Happy Bikeing und Mfg 

OliTeKing


----------



## steinbeißer (3. März 2003)

moin

@OliTheKing: das wird schon!!ich hab mich auch noch nicht angemeldet, aber is ja noch zeit, aber recht haste, ist ein geiles event und eine super strecke!! 

und wohl einer der ma's mit dem größten singletrailanteil! oder??


----------



## OliTheKing (3. März 2003)

Hallo, 

genau, der Marathon hat einen übermaßigen Singletrailantei, eine kleine Schiebestrecke( ca. 5% sind´s letztes Jahr gefahren) und Forstautobahnen.

Also nicht's wie hin


----------



## mr3467 (4. Mai 2003)

Hi,

stimmt der Marathon bietet sehr viele und schöne Singletrails. Der MA ist ist im Vergleich zu anderen technisch recht anspruchsvoll obwohl die Strecke nahezu trocken war. Stau gab's eigentlich nur bei der ersten kurzen Abfahrt kurz nach dem Start.

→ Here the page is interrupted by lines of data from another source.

/-- R105, R133, R136, R138, R142, R144, R151, R167: a valid frame with the node's own station number is a CLASH and goes to
no block, and a withdrawing one takes a RUNNING node to WITHDRAWN; one of another station is a good frame that the Peer
Table takes for liveness, and a TALLY, STATUS or LOG does nothing else. A frame is taken by a receiver that is ASSEMBLING it
or is IDLE after the gap; one that is DISCARDING, or IDLE before the gap, takes no frame of any kind: its cells are counted
and it is then DISCARDING. In LOADING no frame is read, and while the node's own frame is under way none is taken. (The
sender is heard before the block of the frame's kind acts, DEDUCED, log entry 10; the frame's cells are read as a whole,
DESIGN CHOICE, log entry 11; a frame command that its state cannot meet changes only the time, DESIGN CHOICE, log entry
19; a frame that starts before the node's own gap has ended is not taken, DESIGN CHOICE, log entry 32.) -/
def Obligations.ValidFrameIsAClashOrIsHeard : Prop :=
  ∀ (s : State) (τ : Tick) (st : Station) (k : Kind) (pk : PassiveKind) (own : List Byte) (payload : BitVec 64),
    s.FaultsOk →
    let a := s.advance τ
    let taken := s.link.transmitter = .idle
      ∧ (s.link.receiver = .assembling ∨ (s.link.receiver = .idle ∧ 11 ≤ s.link.recessiveRun))
    let clashed := (a.frameRead (frameCells (frameChars k s.station own)) .idle).goodFrame
    (s.link.takesFrame = true ↔ taken)
    ∧ (s.node.state ≠ .loading → taken → ∃ t, exec (.ownStationFrame τ k own) s = .next t
      ∧ FaultUnit.Took { cls := .clash, cycle := s.tracker.cycleCount, angle := a.tracker.faultAngle,
                         station := some s.station, kind := some k.code, cyl := none } s.faults t.faults
      ∧ t.peers = s.peers ∧ t.context = a.context ∧ t.tracker = a.tracker ∧ t.estimator = s.estimator
      ∧ ((s.faults.cls .clash).severity ≠ .withdrawing ∨ (s.faults.cls .clash).mask = true → t.body = clashed.body)
      ∧ ((s.faults.cls .clash).severity = .withdrawing → (s.faults.cls .clash).mask = false →
          s.node.state = .running → t.node = { clashed.node with state := .withdrawn, probe := none, listen := none }
            ∧ (∀ r ∈ t.records, r = none) ∧ (∀ ch, t.chan ch = { a.chan ch with integrator := .idle })
            ∧ (∀ e ∈ t.link.queue, e.kind = .status ∨ e.kind = .log)))
    ∧ (s.Hears st → ∃ t, exec (.peerReportReceived τ st pk payload) s = .next t
        ∧ (a.heardFrame pk.kind st (payloadBytes payload)).SettledTo t
        ∧ t.link.receiver = .idle ∧ (s.link.acq = some .locked → t.link.failures = 0 ∧ t.link.acq = some .locked)
        ∧ (∀ st', st' ≠ st → t.peer st' = s.peer st')
        ∧ (s.node.state = .unconfigured → t.peers = s.peers)
        ∧ (s.node.state.configured = true → s.peers.length = 16 →
            let p := s.peer st
            t.peer st = match p.state with
              | .unknown => { p with lastHeard := some τ, state := .active, misses := 0 }
              | .active => { p with lastHeard := some τ }
              | .silent => { p with lastHeard := some τ, state := .rejoining, rejoinRun := 0 }
              | .rejoining =>
                if pk = .status ∧ p.expectedFor = false then
                  { p with lastHeard := some τ, state := .active, misses := 0, rejoinRun := 0 }
                else { p with lastHeard := some τ }))
    ∧ (∀ (c : Instr) (cells : List Bool), c.instant = τ → reportedCells s.station c = some cells → ¬taken →
        s.node.state ≠ .loading → s.link.transmitter = .idle → ∃ t, exec c s = .next t
          ∧ { a with link := { a.link.readCells cells with receiver := .discarding } }.SettledTo t)
    ∧ (∀ (c : Instr) (cells : List Bool), c.instant = τ → reportedCells s.station c = some cells →
        s.node.state = .loading ∨ s.link.transmitter ≠ .idle → ∃ t, exec c s = .next t ∧ a.SettledTo t)

/-- R122, R126, R129: a PHASE of the engine manager becomes the pending context, and any other changes nothing in the
Context Unit. A JOLT whose hold is not 0 extends the shock hold by its hold, held at 2000 ms, and the onset marks
every open record. (The sender is heard before the block of the frame's kind acts, DEDUCED, log entry 10, and the
frame's cells are read as a whole, DESIGN CHOICE, log entry 11.) -/
def Obligations.ContextUnitTakesPhaseAndJolt : Prop :=
  ∀ (s : State) (τ : Tick) (st : Station) (cutMask flags : Byte) (peak hold : BitVec 16), s.withdrawDue = false →
    s.Hears st →
    let a := s.advance τ
    let hp := a.heardFrame .phase st [cutMask, flags]
    let hj := a.heardFrame .jolt st (bytesOfWord peak ++ bytesOfWord hold)
    let d := min hold.toNat 2000 * 20000
    let extended := { hj with context := { hj.context with hold := some { left := d, cause := .station st } } }
    (s.node.state.configured = true → s.params.manager = st.val → ∃ t, exec (.phaseReceived τ st cutMask flags) s = .next t
        ∧ { hp with context := { hp.context with
            pendingCtx := some {
              cutMask := cutMask, antiLag := flags.getLsbD 7, loadBand := flags.toNat % 4 } } }.SettledTo t)
    ∧ (s.node.state.configured = false ∨ s.params.manager ≠ st.val →
        ∃ t, exec (.phaseReceived τ st cutMask flags) s = .next t ∧ hp.SettledTo t)
    ∧ (s.node.state.configured = false ∨ hold = 0 → ∃ t, exec (.joltReceived τ st peak hold) s = .next t ∧ hj.SettledTo t)
    ∧ (s.node.state.configured = true → hold ≠ 0 → a.context.hold = none →
        ∃ t, exec (.joltReceived τ st peak hold) s = .next t
          ∧ { extended with records := s.records.map (Option.map (fun r : Record => { r with shock := true })) }.SettledTo t)
    ∧ (∀ x, s.node.state.configured = true → hold ≠ 0 → a.context.hold = some x →
        ∃ t, exec (.joltReceived τ st peak hold) s = .next t ∧ (if x.left < d then extended else hj).SettledTo t)

/-- R64, R65, R66, R110, R167: a WITNESS out of range is MALFORMED; one that is not to be judged is passed over; one
that finds no record, or a record whose window is not taken, is late; one from a station already in the list is
MALFORMED; any other is appended, and closes the record when it makes it complete. (The sender is heard before the
block of the frame's kind acts, DEDUCED, log entry 10, and the frame's cells are read as a whole, DESIGN CHOICE, log
entry 11.) -/
def Obligations.WitnessIsPlaced : Prop :=
  ∀ (s : State) (τ : Tick) (st : Station) (cyl : Byte) (score : BitVec 16) (flags : Byte), s.FaultsOk → s.Hears st →
    let a := s.advance τ
    let c := cyl.toNat
    let weight := flags.toNat % 32
    let h := a.heardFrame .witness st (cyl :: bytesOfWord score ++ [flags])
    let inRange := (1 ≤ c ∧ c ≤ 8) ∧ score.toNat ≤ 1023 ∧ 1 ≤ weight ∧ weight ≤ 30
    let judged := s.node.state = .running ∧ s.tracker.sync = .phased ∧ s.tracker.warmUp = s.params.warmUp
      ∧ ((s.cyl c).role = .owner ∨ (s.cyl c).role = .deputyActive)
    let passed := fun cls cyl => ({
      cls := cls, cycle := s.tracker.cycleCount, angle := a.tracker.faultAngle, station := some st, kind := some 3,
      cyl := cyl } : Occurrence)
    let entry : WitnessEntry := { station := st, score := score.toNat, weight := weight, learning := flags.getLsbD 7 }
    (s.node.state = .unconfigured ∨ (inRange ∧ ¬judged) →
      ∃ t, exec (.witnessReceived τ st cyl score flags) s = .next t ∧ h.SettledTo t)
    ∧ (s.node.state.configured = true → ¬inRange → ∃ t, exec (.witnessReceived τ st cyl score flags) s = .next t
        ∧ FaultUnit.Took (passed .malformed (if 1 ≤ c ∧ c ≤ 8 then some c else none)) s.faults t.faults
        ∧ t.body = h.body)
    ∧ (inRange → judged → (∀ r, s.recordOf c = some r → r.windowTaken = false) →
        ∃ t, exec (.witnessReceived τ st cyl score flags) s = .next t
          ∧ FaultUnit.Took (passed .lateWitness (some c)) s.faults t.faults
          ∧ t.records = s.records ∧ t.cylinders = s.cylinders
          ∧ (s.peers.length = 16 → t.peer st = { h.peer st with
              rejoinRun := if (h.peer st).state = .rejoining then 0 else (h.peer st).rejoinRun }))
    ∧ (∀ r, inRange → judged → s.recordOf c = some r → r.windowTaken = true →
        ((∃ w ∈ r.witnesses, w.station = st) → ∃ t, exec (.witnessReceived τ st cyl score flags) s = .next t
          ∧ FaultUnit.Took (passed .malformed (some c)) s.faults t.faults ∧ t.body = h.body)
        ∧ ((∀ w ∈ r.witnesses, w.station ≠ st) → s.NoneReady →
            let covered := ∀ x ∈ r.expected, x = st ∨ ∃ w ∈ r.witnesses, w.station = x
            (r.state = .gathering ∨ ¬covered → ∃ t, exec (.witnessReceived τ st cyl score flags) s = .next t
              ∧ t.recordOf c = some { r with witnesses := r.witnesses ++ [entry] }
              ∧ t.cylinders = s.cylinders ∧ t.peers = h.peers)
            ∧ (r.state = .waiting → covered → ∃ t, exec (.witnessReceived τ st cyl score flags) s = .next t
                ∧ t.recordOf c = none)))

/-- R72, R99, R114, R115, R116: a VERDICT for a cylinder sets its heard flag and its silence counter to 0. For a
cylinder the node judges it passes OWNERSHIP_CONFLICT, and yields the cylinder to its configured owner, or to a lower
station where the node is not the owner. (The sender is heard before the block of the frame's kind acts, DEDUCED, log
entry 10, and the frame's cells are read as a whole, DESIGN CHOICE, log entry 11.) -/
def Obligations.VerdictIsHeardAndResolved : Prop :=
  ∀ (s : State) (τ : Tick) (st : Station) (b0 b1 : Byte) (score loss : BitVec 16) (count : Byte), s.FaultsOk →
    s.Hears st →
    let im := s.params
    let a := s.advance τ
    let c := b0.toNat % 16
    let e := s.cyl c
    let h := a.heardFrame .verdict st (b0 :: b1 :: bytesOfWord score ++ bytesOfWord loss ++ [count])
    let heard := { h with cylinders := h.cylinders.modify (c - 1) (fun x => { x with heard := true, silence := 0 }) }
    let owner := im.owner.getD (c - 1) 255
    let judged := e.role = .owner ∨ e.role = .deputyActive
    let yields := owner = st.val ∨ (owner ≠ s.station.val ∧ st.val < s.station.val)
    let conflict : Occurrence := {
      cls := .ownershipConflict, cycle := s.tracker.cycleCount, angle := a.tracker.faultAngle, station := some st,
      kind := some 4, cyl := some c }
    (s.node.state = .unconfigured → ∃ t, exec (.verdictReceived τ st b0 b1 score loss count) s = .next t ∧ h.SettledTo t)
    ∧ (s.node.state.configured = true → c = 0 ∨ 8 < c →
        ∃ t, exec (.verdictReceived τ st b0 b1 score loss count) s = .next t ∧ t.body = h.body
          ∧ FaultUnit.Took { conflict with cls := .malformed, cyl := none } s.faults t.faults)
    ∧ (s.node.state.configured = true → 1 ≤ c → c ≤ 8 → ¬judged →
        ∃ t, exec (.verdictReceived τ st b0 b1 score loss count) s = .next t ∧ heard.SettledTo t)
    ∧ (s.node.state.configured = true → 1 ≤ c → c ≤ 8 → judged → ¬yields →
        ∃ t, exec (.verdictReceived τ st b0 b1 score loss count) s = .next t ∧ t.body = heard.body
          ∧ FaultUnit.Took conflict s.faults t.faults)
    ∧ (s.node.state.configured = true → 1 ≤ c → c ≤ 8 → judged → yields → s.cylinders.length = 8 →
        s.alert.sources.length = 8 →
        ∃ t, exec (.verdictReceived τ st b0 b1 score loss count) s = .next t
          ∧ FaultUnit.Took conflict s.faults t.faults
          ∧ t.recordOf c = none
          ∧ t.cyl c = { e with
              heard := true, silence := 0, role := .deputyStandby,
              block := { assessed := 0, misfires := 0, knocks := 0, suspects := 0, cycles := 0 }, counted := false,
              misfireAlarm := false, knockAlarm := false, dead := false, clearRun := 0,
              aborts := if (s.recordOf c).isSome then min (e.aborts + 1) 255 else e.aborts }
          ∧ (∀ c' ∈ allCylinders, c' ≠ c → t.cyl c' = s.cyl c')
          ∧ (∀ x ∈ t.link.queue, ¬(x.kind = .verdict ∧ x.cyl = some c))
          ∧ (t.alert.src .ownershipChange).latch = true
          ∧ t.peers = h.peers ∧ t.node = h.node ∧ t.tracker = a.tracker ∧ t.context = a.context)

Hat sehr viel Spaß gemacht.
Fahre dieses Jahr wieder.

 Micha


----------



## OliTheKing (4. Mai 2003)

Hallo alle Biker,

der Start ist leider noch etwas enger geworden, weil nicht mehr den Starthang hinter den Eishalle befahren werden darf, so das etwa 100m nach den Start es jetzt durch ein ca 2,50 m breites Tor  geht. Tud uns Leid, aber anders geht es nicht.

MFG

OliTheKing


----------



## MTB-News.de




----------



## chubika (4. Mai 2003)

Hallo,

mein Trainer hat sein OK gegeben.
Werde also auch dabei sein.

Kleines IBC-Treffen angesagt!?
Wer ist schon am Vortag in A.?

Ciao
Der Frosch
C.


----------



## Katrin (5. Mai 2003)

@ OliTheKing

Ich würde gern beim MA wieder starten. Da ich in der kommenden Woche erst einmal den Ruhrmarathon laufe, werde ich mich für Altenau kurzfristig anmelden u. noch 2 Fahrer mitbringen. Großes Lob für die Damen Masterwertung.


----------



## RobBj123 (5. Mai 2003)

Hallo OliTheKing!

Wie siehts eigentlich dieses Jahr mit Preisen beim Marathon und beim Cross Country Rennen aus? Gibts irgendwas zu gewinnen...? 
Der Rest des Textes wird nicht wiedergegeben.